With Lew on tap to testify before lawmakers on Thursday, officials said he was expected to reiterate that Congress needed to raise the government’s borrowing limit by Oct. 17 to be sure of preventing default.

Despite warnings from leaders of both political parties that a financial default could plunge the economy into recession, cause interest rates to rise and home values to plummet, one Republican lawmaker, Rep. Mo Brooks of Ala., said a default wouldn’t be the worst calamity to befall the country.

“Insolvency and bankruptcy” would be worse, he said, warning that that would be the result of yet another increase in the debt limit without attaching measures to bring down the federal budget deficit.

The nation’s largest manager of money market mutual funds was taking no chances. It said it had been selling off government debt holdings over the past couple of weeks and no longer held any that would come due around the time the nation could hit its borrowing limit. Fidelity Investments expects Congress to take the necessary steps to avoid default, but “we have to take precautionary measures,” said Nancy Prior, president of Fidelity’s Money Market Group

The partial shutdown ground on, although an Associated Press-GfK poll suggested the impact was anything but uniform. Only 17 percent of those polled said they or their households had experienced any impact, while 81 percent said they had not.

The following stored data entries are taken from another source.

-- ==== Sys2Proof/Machine/Arithmetic.lean ====
section
/-! DEFINITION. ADD, ADC, SUB, SBB (42_arithmetic.md R123 to R126). The destination is always `A`. -/

namespace Sys2Proof.Machine

/-- `A` and the flags take what an 8-bit operation returns. -/
def State.writeAcc (s : State) (out : Byte × Flags) : State := (s.setReg .a out.1).setFlags out.2

/-- ADD r: `A <- AddCore(A, x[sss], 0)` (R123). -/
def addReg (r : Reg) (s : State) : Result := .next (s.writeAcc (addCore (s.getReg .a) (s.getReg r) false))

/-- ADC r: `A <- AddCore(A, x[sss], CY)`, `CY` read before it is rewritten (R124). -/
def adcReg (r : Reg) (s : State) : Result := .next (s.writeAcc (addCore (s.getReg .a) (s.getReg r) s.flags.cy))

/-- SUB r: `A <- SubCore(A, x[sss], 0)` (R125). -/
def subReg (r : Reg) (s : State) : Result := .next (s.writeAcc (subCore (s.getReg .a) (s.getReg r) false))

/-- SBB r: `A <- SubCore(A, x[sss], CY)`, `CY` read before it is rewritten (R126). -/
def sbbReg (r : Reg) (s : State) : Result := .next (s.writeAcc (subCore (s.getReg .a) (s.getReg r) s.flags.cy))

/-- ADD_B (R123). -/
def execAddB (s : State) : Result := addReg .b s

/-- ADD_C (R123). -/
def execAddC (s : State) : Result := addReg .c s

/-- ADD_D (R123). -/
def execAddD (s : State) : Result := addReg .d s

/-- ADD_E (R123). -/
def execAddE (s : State) : Result := addReg .e s

/-- ADD_H (R123). -/
def execAddH (s : State) : Result := addReg .h s

/-- ADD_L (R123). -/
def execAddL (s : State) : Result := addReg .l s

/-- ADD_A (R123). -/
def execAddA (s : State) : Result := addReg .a s

/-- ADC_B (R124). -/
def execAdcB (s : State) : Result := adcReg .b s

/-- ADC_C (R124). -/
def execAdcC (s : State) : Result := adcReg .c s

/-- ADC_D (R124). -/
def execAdcD (s : State) : Result := adcReg .d s

/-- ADC_E (R124). -/
def execAdcE (s : State) : Result := adcReg .e s

/-- ADC_H (R124). -/
def execAdcH (s : State) : Result := adcReg .h s

/-- ADC_L (R124). -/
def execAdcL (s : State) : Result := adcReg .l s

/-- ADC_A (R124). -/
def execAdcA (s : State) : Result := adcReg .a s

/-- SUB_B (R125). -/
def execSubB (s : State) : Result := subReg .b s

/-- SUB_C (R125). -/
def execSubC (s : State) : Result := subReg .c s

/-- SUB_D (R125). -/
def execSubD (s : State) : Result := subReg .d s

/-- SUB_E (R125). -/
def execSubE (s : State) : Result := subReg .e s

/-- SUB_H (R125). -/
def execSubH (s : State) : Result := subReg .h s

/-- SUB_L (R125). -/
def execSubL (s : State) : Result := subReg .l s

/-- SUB_A (R125). -/
def execSubA (s : State) : Result := subReg .a s

/-- SBB_B (R126). -/
def execSbbB (s : State) : Result := sbbReg .b s

/-- SBB_C (R126). -/
def execSbbC (s : State) : Result := sbbReg .c s

/-- SBB_D (R126). -/
def execSbbD (s : State) : Result := sbbReg .d s

/-- SBB_E (R126). -/
def execSbbE (s : State) : Result := sbbReg .e s

/-- SBB_H (R126). -/
def execSbbH (s : State) : Result := sbbReg .h s

/-- SBB_L (R126). -/
def execSbbL (s : State) : Result := sbbReg .l s

/-- SBB_A (R126). -/
def execSbbA (s : State) : Result := sbbReg .a s

end Sys2Proof.Machine
end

Who’s fault? Some 62 percent said Republicans were mostly or entirely to blame for the partial shutdown, which began on Oct. 1, while 49 percent said as much for President Barack Obama.

There was widespread agreement on one point. The country is widely dissatisfied with elected lawmakers.

A new Gallup poll put approval for Congress at 11 percent, a mere one in every nine adults. The AP-GfK survey made it 5 percent approval — and only 3 percent among independents, whose votes are the main prize in next fall’s midterm elections. Nationally, a whopping 83 percent of adults disapprove of Congress’ actions.

Inside the Capitol, neither private meetings nor public votes offered any hint of progress toward ending the latest gridlock.

Republicans are seeking negotiations on budget, health care and other issues as the price for reopening the government and raising the debt limit. Obama and Democrats say no talks unless legislation is first passed.

The House voted 252-172 to reopen the Federal Aviation Administration. Democrats generally opposed the measure and the White House issued a veto threat, saying the government should be reopened all at once, not on a piecemeal basis.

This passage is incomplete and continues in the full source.